Dir: Rob Sitch. Australia. 2000. 104 mins.

Prod co: Working Dog. International sales: Working Dog Sales (61 3) 9826 4344. Exec prod: Michael Hirsh. Prod: Santo Cilauro, Tom Gleisner, Jane Kennedy, Rob Sitch. Scr: Cilauro, Gleisner, Kennedy, Sitch. DoP: Graeme Wood. Prod des: Carrie Kennedy. Ed: Jill Bilcock. Mus: Edmund Choi, Jane Kennedy. Main cast: Sam Neill, Kevin Harrington, Tom Long, Patrick Warburton Genevieve Mooy. Tayler Kane, Bille Brown, Roy Billing.

A feel-good movie in the best sense of the term, The Dish puts an Australian spin on the "Houston, we have a problem" sub-genre typified by Ron Howard's Apollo 13. It made its world premiere at Toronto where it was a runner-up for the audience award. Careful positioning in the calendar and a gradual release built around word-of-mouth and the creative team's previous gem, The Castle, could make this gentle period production a solid box office performer if not a sleeper hit.

Based on actual events, the story tells of the Australian radio telescope technicians assigned the task of collecting the television images from the 1969 Apollo 11 mission along with Neil Armstrong's epochal sound-bite: "one small step for man, one giant leap for mankind." Although lives are not at stake, the pride of the nation is: apparently, those signals - viewed by 600 million people - were very nearly lost.

Sitch and his Working Dog collaborators lovingly recreate the rural Australia of the era and populate it with an endearing gallery of characters, from the dish team's unflappable cardigan-sporting, pipe-puffing leader (Neill) to the mayor (Billing) who can't quite grasp the enormity of the situation but is determined to capitalise on his town's moment in the sun. Warburton, a regular on the US sitcom Seinfeld, is cast against type as the straight-laced NASA rep seconded to the station who must choose whether to tell his US masters the truth or protect his new colleagues' reputations. Needless to say, he has the right stuff.

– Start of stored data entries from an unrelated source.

/-- RTC, base 505000h (spec/14_rtc_calendar.md). -/
def RegMap.rtc : List RegDesc := [
  ⟨0x505000, 64, 1, 0, true, [⟨54, 10, .ro, false, 0⟩, ⟨48, 4, .ro, false, 1⟩, ⟨40, 5, .ro, false, 1⟩, ⟨37, 3, .ro, false, 6⟩, ⟨32, 5, .ro, false, 0⟩, ⟨24, 6, .ro, false, 0⟩, ⟨16, 6, .ro, false, 0⟩, ⟨0, 15, .ro, false, 0⟩]⟩,
  ⟨0x505008, 64, 1, 0, true, [⟨54, 10, .wo, false, 0⟩, ⟨48, 4, .wo, false, 0⟩, ⟨40, 5, .wo, false, 0⟩, ⟨37, 3, .ro, false, 0⟩, ⟨32, 5, .wo, false, 0⟩, ⟨24, 6, .wo, false, 0⟩, ⟨16, 6, .wo, false, 0⟩, ⟨0, 15, .wo, false, 0⟩]⟩,
  ⟨0x505010, 32, 1, 0, true, [⟨0, 32, .ro, false, 0⟩]⟩,
  ⟨0x505018, 8, 1, 0, false, [⟨5, 1, .w1c, false, 0⟩, ⟨4, 1, .w1c, false, 0⟩, ⟨3, 1, .ro, false, 0⟩, ⟨2, 1, .ro, false, 0⟩, ⟨1, 1, .ro, false, 0⟩, ⟨0, 1, .w1c, false, 0⟩]⟩,
  ⟨0x505020, 64, 2, 16, true, [⟨54, 10, .rw, false, 0⟩, ⟨48, 4, .rw, false, 0⟩, ⟨40, 5, .rw, false, 0⟩, ⟨37, 3, .ro, false, 0⟩, ⟨32, 5, .rw, false, 0⟩, ⟨24, 6, .rw, false, 0⟩, ⟨16, 6, .rw, false, 0⟩, ⟨0, 15, .rw, false, 0⟩]⟩,
  ⟨0x505028, 32, 2, 16, true, [⟨31, 1, .rw, false, 0⟩, ⟨0, 24, .rw, false, 0⟩]⟩,
  ⟨0x505040, 8, 1, 0, false, [⟨3, 1, .w1c, false, 0⟩, ⟨2, 1, .w1c, false, 0⟩, ⟨1, 1, .w1c, false, 0⟩, ⟨0, 1, .w1c, false, 0⟩]⟩,
  ⟨0x505044, 32, 1, 0, true, [⟨31, 1, .rw, false, 0⟩, ⟨0, 24, .rw, false, 1⟩]⟩,
  ⟨0x505048, 16, 1, 0, false, [⟨14, 2, .rw, false, 0⟩, ⟨13, 1, .ro, false, 0⟩, ⟨0, 11, .rw, false, 0⟩]⟩,
  ⟨0x50504A, 16, 1, 0, false, [⟨0, 11, .ro, false, 0⟩]⟩,
  ⟨0x505050, 32, 1, 0, true, [⟨16, 16, .rw, false, 0⟩, ⟨0, 16, .rw, false, 0⟩]⟩,
  ⟨0x505054, 16, 1, 0, false, [⟨0, 16, .rw, false, 0⟩]⟩,
  ⟨0x505060, 8, 16, 1, false, [⟨0, 8, .rw, false, 0⟩]⟩,
  ⟨0x505070, 16, 1, 0, false, [⟨8, 8, .rw, false, 0⟩, ⟨6, 1, .rw, false, 0⟩, ⟨5, 1, .rw, false, 0⟩, ⟨4, 1, .w1c, false, 0⟩, ⟨0, 3, .rw, false, 0⟩]⟩,
  ⟨0x505078, 16, 2, 2, false, [⟨12, 4, .rw, false, 0⟩, ⟨4, 1, .rw, false, 0⟩, ⟨3, 1, .rw, false, 0⟩, ⟨2, 1, .rw, false, 0⟩, ⟨1, 1, .rw, false, 0⟩, ⟨0, 1, .rw, false, 0⟩]⟩,
  ⟨0x50507C, 8, 1, 0, false, [⟨3, 1, .ro, false, 0⟩, ⟨2, 1, .ro, false, 0⟩, ⟨1, 1, .w1c, false, 0⟩, ⟨0, 1, .w1c, false, 0⟩]⟩,
  ⟨0x505080, 64, 2, 8, true, [⟨54, 10, .ro, false, 0⟩, ⟨48, 4, .ro, false, 0⟩, ⟨40, 5, .ro, false, 0⟩, ⟨37, 3, .ro, false, 0⟩, ⟨32, 5, .ro, false, 0⟩, ⟨24, 6, .ro, false, 0⟩, ⟨16, 6, .ro, false, 0⟩, ⟨0, 15, .ro, false, 0⟩]⟩,
  ⟨0x505100, 8, 64, 1, false, [⟨0, 8, .rw, false, 0⟩]⟩,
  ⟨0x505200, 16, 1, 0, false, [⟨0, 16, .cnt, false, 0⟩]⟩]

/-- Timers, base 506000h (spec/15_timers_lantern_io.md). -/
def RegMap.tmr : List RegDesc := [
  ⟨0x506000, 8, 8, 64, false, [⟨2, 1, .wo, false, 0⟩, ⟨1, 1, .wo, false, 0⟩, ⟨0, 1, .wo, false, 0⟩]⟩,
  ⟨0x506001, 8, 8, 64, false, [⟨7, 1, .ro, false, 0⟩, ⟨6, 1, .w1c, false, 0⟩, ⟨5, 1, .w1c, false, 0⟩, ⟨4, 1, .w1c, false, 0⟩, ⟨3, 1, .ro, false, 0⟩, ⟨2, 1, .w1c, false, 0⟩, ⟨1, 1, .ro, false, 0⟩, ⟨0, 1, .ro, false, 0⟩]⟩,
  ⟨0x506004, 32, 8, 64, true, [⟨30, 2, .rw, false, 0⟩, ⟨28, 2, .rw, false, 0⟩, ⟨26, 2, .rw, false, 0⟩, ⟨24, 2, .rw, false, 0⟩, ⟨10, 2, .rw, false, 1⟩, ⟨8, 2, .rw, false, 0⟩, ⟨4, 4, .rw, false, 0⟩, ⟨0, 4, .rw, false, 0⟩]⟩,
  ⟨0x506008, 32, 8, 64, true, [⟨0, 32, .rw, false, 0⟩]⟩,
  ⟨0x50600C, 32, 8, 64, true, [⟨0, 32, .rw, false, 0xFFFFFFFF⟩]⟩,
  ⟨0x506010, 32, 8, 64, true, [⟨0, 32, .rw, false, 0⟩]⟩,
  ⟨0x506014, 32, 8, 64, true, [⟨0, 32, .rw, false, 0⟩]⟩,
  ⟨0x506018, 32, 8, 64, true, [⟨0, 32, .ro, false, 0⟩]⟩,
  ⟨0x50601C, 32, 8, 64, true, [⟨0, 32, .ro, false, 0⟩]⟩,
  ⟨0x506020, 32, 8, 64, true, [⟨0, 32, .ro, false, 0⟩]⟩,
  ⟨0x506024, 32, 8, 64, true, [⟨0, 32, .ro, false, 0xFFFFFFFF⟩]⟩,
  ⟨0x506400, 64, 4, 32, true, [⟨32, 32, .ro, false, 0⟩, ⟨0, 32, .ro, false, 0⟩]⟩,
  ⟨0x506408, 64, 4, 32, true, [⟨32, 32, .ro, false, 0⟩, ⟨0, 32, .ro, false, 0⟩]⟩,
  ⟨0x506410, 64, 4, 32, true, [⟨32, 32, .ro, false, 0⟩, ⟨0, 32, .ro, false, 0⟩]⟩,
  ⟨0x506500, 8, 1, 0, false, [⟨0, 8, .wo, false, 0⟩]⟩,
  ⟨0x506501, 8, 1, 0, false, [⟨0, 8, .wo, false, 0⟩]⟩,
  ⟨0x506502, 8, 1, 0, false, [⟨0, 1, .w1c, false, 0⟩]⟩]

Visually, the film has a rich, big-budget look while archival footage and newscasts from the mission rekindle the sense of wonder. Especially impressive is DoP Graeme Wood's success in making the huge dish a character in its own right, whether it's cradling the scientists as they stroll its vast basin or tilting in silhouette against the big Australian sky. The posters would do well to capitalise on it.